## Your objective
Begin at the top of the following data. Copy each line exactly until you have copied the line containing "[firedAt, hst, queuePockets]".

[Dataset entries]
theorem firePhase_replaced (e : Option Travel) (l : LaneNo) (s : State) :
    ∃ k r, Replaced k r s (firePhase e l s) ∧ Follows s.ring[k] r := by
  obtain he | ⟨k, p, v, c, -, -, hp, hst, rfl, -, -, he | he⟩ := firePhase_cases e l s
  · rw [he]
    exact ⟨0, _, (RecordsSame.refl s).replaced 0, .refl _⟩
  · rw [he]
    refine ⟨k, none, replaced_of_lane (c := c.lane) (g := fun L => fireOutput e s.trk.travel (deliverOn L)) hp
      (by simp [deliver_ring]) (by simp) (by simp [modLane, deliver_lanes]) (awaitsOn_eq_false (by simp [hst]))
      (fun j hj => by simp [holdsPlaceAt, firedAt, hst, Ne.symm hj]) (fireOutput_keeps ..).2.1 ?_
      (.inr ⟨(fireOutput_keeps ..).2.2.1, ?_, rfl⟩)
      (fun h => by cases h) (fun _ => ?_)
      ⟨_, .delivered c.lane, rises_tally_eq (deliver_rises c.lane k p s) rfl (by simp)⟩, .free _⟩
    · simp [holdsPlaceAt, hst, deliverOn]
    · simp [holdsPlaceAt, hst]
    · simp [firedAt, hst, deliverOn, queuePockets]
  · rw [he]
    refine ⟨k, _, replaced_of_lane (c := c.lane) (g := fun M => fireOutput e s.trk.travel
        { M with queue := M.queue ++ [{ pocket := k, fire := s.trk.travel,
                                        windowEnd := s.trk.travel + BitVec.ofNat 32 M.setup.window }] })
      hp rfl (by simp) (by simp [modLane]) (fun id => ?_)
      (fun j hj => by simp [holdsPlaceAt, firedAt, hst, Ne.symm hj])
      (fireOutput_keeps ..).2.1 ?_ (.inl (fireOutput_keeps ..).2.2.1) (fun _ => by simp [holdsPlaceAt, hst])
      (fun _ => ?_) ⟨[], .stays true, rises_nil (by simp)⟩, .of_verdict hp (by simp [verdictOf, hst])⟩
    · rw [awaitsOn_eq_false (by simp [hst]), Option.any_some, awaitsOn_eq_false (by simp)]
    · simp [holdsPlaceAt, hst]
    · simp [firedAt, hst, queuePockets]

/-- A mask entry changes nothing of a lane but its output. -/
theorem maskEntryOn_eq (f : Travel) (L : Lane) : maskEntryOn f L = { L with output := (maskEntryOn f L).output } := by
  unfold maskEntryOn
  split
  · rfl
  · cases h : L.output <;> simp

/-- A mask exit changes nothing of a lane but its output. -/
theorem maskExitOn_eq (f : Travel) (L : Lane) : maskExitOn f L = { L with output := (maskExitOn f L).output } := by
  unfold maskExitOn
  split <;> rfl

/-- The mask's entry, its exit and homing change the lanes' outputs alone. -/
theorem enterMask_lane (s : State) (l : LaneNo) : ∃ o, (enterMask s).lanes[l] = { s.lanes[l] with output := o } := by
  unfold enterMask
  dsimp only
  split
  · exact ⟨_, by simpa using maskEntryOn_eq _ _⟩
  · exact ⟨s.lanes[l].output, by simp⟩

theorem exitMask_lane (s : State) (l : LaneNo) : ∃ o, (exitMask s).lanes[l] = { s.lanes[l] with output := o } := by
  unfold exitMask
  dsimp only
  split
  · exact ⟨_, by simpa using maskExitOn_eq _ _⟩
  · exact ⟨s.lanes[l].output, by simp⟩

theorem addReason_lane (a b c : Bool) (s : State) (l : LaneNo) :
    ∃ o, (addReason a b c s).lanes[l] = { s.lanes[l] with output := o } := by
  unfold addReason
  split
  · exact ⟨s.lanes[l].output, rfl⟩
  · exact enterMask_lane _ l

theorem home_lane (s : State) (l : LaneNo) : ∃ o, (home s).lanes[l] = { s.lanes[l] with output := o } := by
  unfold home
  dsimp only
  split
  · exact ⟨_, by simpa using maskEntryOn_eq _ _⟩
  · exact ⟨s.lanes[l].output, rfl⟩

theorem home_keeps (s : State) :
    (home s).ring = s.ring ∧ (home s).banks = s.banks ∧ (home s).tally = s.tally ∧ (home s).geo = s.geo ∧
      (home s).stations = s.stations ∧ (home s).mask = s.mask ∧ (home s).report = s.report := by
  unfold home
  dsimp only
  split <;> simp

/-- Every act at the turret but a load replaces at most one record, whose verdict it keeps. -/
theorem TurretAct.replaced {s t : State} (h : TurretAct s t) : ∃ k r, Replaced k r s t ∧ Follows s.ring[k] r := by
  have hsame (hst : RecordsSame s t) : ∃ k r, Replaced k r s t ∧ Follows s.ring[k] r :=
    ⟨0, _, hst.replaced 0, .refl _⟩
  cases h with
  | slot k p m x _ hp ha => exact ⟨k, _, slot_replaced m x hp ha, .of_await hp ha _⟩
  | classify k => exact ⟨k, classify_replaced k s⟩
  | windowEnd l => exact takeWindowEnd_replaced l s
  | drop l => exact dropEdge_replaced l s
  | passCheck l => exact passCheck_replaced l s
  | departure => exact departure_replaced s
  | fire e l => exact firePhase_replaced e l s
  | purgeOne b k => exact ⟨k, purgeOne_replaced b k s⟩
  | station m g => exact hsame {}
  | rest l r => exact hsame { lanes := fun j => by by_cases h : j = l <;> simp [modLane_at, h] }
  | addReason a b c =>
    exact hsame { lanes := fun l => by obtain ⟨o, ho⟩ := addReason_lane a b c s l; simp only [ho, and_self] }
  | exitMask =>
    exact hsame { lanes := fun l => by obtain ⟨o, ho⟩ := exitMask_lane s l; simp only [ho, and_self] }
  | clean n => exact hsame {}
  | track v => exact hsame {}
  | home =>
    obtain ⟨hring, hbanks, htally, -⟩ := home_keeps s
    exact hsame {
      ring := hring, banks := hbanks, tally := htally
      lanes := fun l => by obtain ⟨o, ho⟩ := home_lane s l; simp only [ho, and_self] }

end Sys2Proof.Machine
end

section
/-!
PROOF. The counts of records: in-use and reserved counts, confirm queues and the tally, kept by every step (O54, O55, O56).
-/

namespace Sys2Proof.Machine

/-! ## Loads -/

/-- The state after a load is taken (R29, R31, R32). -/
def loadTaken (s : State) : State :=
  tallyCount tallyLoaded
    (modBank s.banks.live (fun b => { b with inUse := b.inUse + 1 })
      ((setRecord (pocketAt s 0) (some (newPart s)) s).setSerial (nextSerial s.serial)))

theorem loadSample_cases (s : State) :
    loadSample s = s ∨ (phase s = s.geo.loadPhase ∧ loaden s = true ∧ s.pins.pps = true ∧ s.ring[pocketAt s 0] = none) ∧
      loadSample s = loadTaken s := by
  unfold loadSample
  dsimp only
  split
  · next h => exact .inr ⟨h, rfl⟩
  · exact .inl rfl

theorem loadTaken_replaced {s : State} (h : s.ring[pocketAt s 0] = none) :
    Replaced (pocketAt s 0) (some (newPart s)) s (loadTaken s) where
  ring := by simp [loadTaken, setRecord]
  inUse id := by
    rw [h]
    by_cases hid : id = s.banks.live
    · simp [loadTaken, modBank_at, hid, awaitsOn, newPart]
    · have hother : (s.banks.live == id) = false := beq_false_of_ne (Ne.symm hid)
      simp [loadTaken, modBank_at, hid, awaitsOn, newPart, hother]
  reserved l := by simp [h, loadTaken, holdsPlaceAt, newPart]
  capacity l := by simp [loadTaken]
  delivered l := .inl (by simp [loadTaken])
  room l _ h1 := by simp [holdsPlaceAt, newPart] at h1
  queue _ l := by simp [h, loadTaken, firedAt, newPart, queuePockets]
  tally := by
    rw [h]
    exact ⟨_, .loaded, rises_tally_eq (rises_tallyCount tallyLoaded s) rfl (by simp [loadTaken, tallyCount])⟩

theorem loadSample_replaced (s : State) : ∃ k r, Replaced k r s (loadSample s) := by
  obtain he | ⟨⟨-, -, -, hk⟩, he⟩ := loadSample_cases s <;> rw [he]
  · exact ⟨0, _, (RecordsSame.refl s).replaced 0⟩
  · exact ⟨_, _, loadTaken_replaced hk⟩

/-! ## Invariants of the records -/

/-- The records and all that counts or queues them agree. -/
structure CountsSame (s t : State) : Prop where
  ring : t.ring = s.ring := by simp
  inUse : ∀ id, (bankAt t.banks id).inUse = (bankAt s.banks id).inUse := by simp
  lanes : ∀ l : LaneNo, t.lanes[l].reserved = s.lanes[l].reserved ∧ t.lanes[l].capacity = s.lanes[l].capacity ∧
    t.lanes[l].delivered = s.lanes[l].delivered ∧ t.lanes[l].queue = s.lanes[l].queue := by simp
  tally : t.tally = s.tally := by simp

theorem CountsSame.replaced {s t : State} (h : CountsSame s t) : Replaced 0 s.ring[(0 : PocketNo)] s t where
  ring := by simp [h.ring]
  inUse id := by simp [h.inUse]
  reserved l := by simpa using (h.lanes l).1
  capacity l := (h.lanes l).2.1
  delivered l := .inl (h.lanes l).2.2.1
  room l h0 h1 := by rw [h0] at h1; cases h1
  queue _ l := by rw [shiftedQueue_same, queuePockets, (h.lanes l).2.2.2]; rfl
  tally := ⟨[], .stays _, fun i => by simp [h.tally]⟩

/-- A predicate on the records and their counts that a replaced record and the three frames that write a count keep. -/
structure RecordInvariant (P : State → Prop) : Prop where
  replaced : ∀ {k r s t}, Replaced k r s t → P s → P t
  laneState : ∀ o s, o.capacity ≤ 65535 → P s → P (applyLaneOrder o s).1
  laneEmpty : ∀ l s, P s → P (modLane l (fun L => { L with delivered := 0 }) s)
  tallyClear : ∀ s, P s → P (s.setTally ((Vector.replicate 49 0).set tallyLoaded (liveRecords s)))
  fullReset : ∀ a b m s, P (fullReset a b m s)

theorem RecordInvariant.same {P : State → Prop} (hP : RecordInvariant P) {s t : State} (h : CountsSame s t) (hs : P s) :
    P t := hP.replaced h.replaced hs

theorem RecordInvariant.purgeOne {P : State → Prop} (hP : RecordInvariant P) (b : Bool) (k : PocketNo) (s : State) (hs : P s) :
    P (Machine.purgeOne b k s) := by
  obtain ⟨r, hr, -⟩ := purgeOne_replaced b k s
  exact hP.replaced hr hs

/-- What the announcement of IDLE does after its purge. -/
def idled (s : State) : State :=
  (((mapLanes idleOn (s.setStations (s.stations.map fun x => { x with pulseEnd := none }))).setMask
    (liveMask s.mask))).setLoadPause false

theorem announceIdle_eq (b : Bool) (s : State) :
    announceIdle b s = idled (purge (loadPocket s) b (s.setTrk { s.trk with st := .idle })) := rfl

theorem idled_countsSame (s : State) : CountsSame s (idled s) where
  ring := by simp [idled]
  inUse := by simp [idled]
  lanes l := by simp [idled, mapLanes, idleOn]
  tally := by simp [idled]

## Written answer
theorem firePhase_replaced (e : Option Travel) (l : LaneNo) (s : State) :
    ∃ k r, Replaced k r s (firePhase e l s) ∧ Follows s.ring[k] r := by
  obtain he | ⟨k, p, v, c, -, -, hp, hst, rfl, -, -, he | he⟩ := firePhase_cases e l s
  · rw [he]
    exact ⟨0, _, (RecordsSame.refl s).replaced 0, .refl _⟩
  · rw [he]
    refine ⟨k, none, replaced_of_lane (c := c.lane) (g := fun L => fireOutput e s.trk.travel (deliverOn L)) hp
      (by simp [deliver_ring]) (by simp) (by simp [modLane, deliver_lanes]) (awaitsOn_eq_false (by simp [hst]))
      (fun j hj => by simp [holdsPlaceAt, firedAt, hst, Ne.symm hj]) (fireOutput_keeps ..).2.1 ?_
      (.inr ⟨(fireOutput_keeps ..).2.2.1, ?_, rfl⟩)
      (fun h => by cases h) (fun _ => ?_)
      ⟨_, .delivered c.lane, rises_tally_eq (deliver_rises c.lane k p s) rfl (by simp)⟩, .free _⟩
    · simp [holdsPlaceAt, hst, deliverOn]
    · simp [holdsPlaceAt, hst]
    · simp [firedAt, hst, deliverOn, queuePockets]
  · rw [he]
    refine ⟨k, _, replaced_of_lane (c := c.lane) (g := fun M => fireOutput e s.trk.travel
        { M with queue := M.queue ++ [{ pocket := k, fire := s.trk.travel,
                                        windowEnd := s.trk.travel + BitVec.ofNat 32 M.setup.window }] })
      hp rfl (by simp) (by simp [modLane]) (fun id => ?_)
      (fun j hj => by simp [holdsPlaceAt, firedAt, hst, Ne.symm hj])
      (fireOutput_keeps ..).2.1 ?_ (.inl (fireOutput_keeps ..).2.2.1) (fun _ => by simp [holdsPlaceAt, hst])
      (fun _ => ?_) ⟨[], .stays true, rises_nil (by simp)⟩, .of_verdict hp (by simp [verdictOf, hst])⟩
    · rw [awaitsOn_eq_false (by simp [hst]), Option.any_some, awaitsOn_eq_false (by simp)]
    · simp [holdsPlaceAt, hst]
    · simp [firedAt, hst, queuePockets]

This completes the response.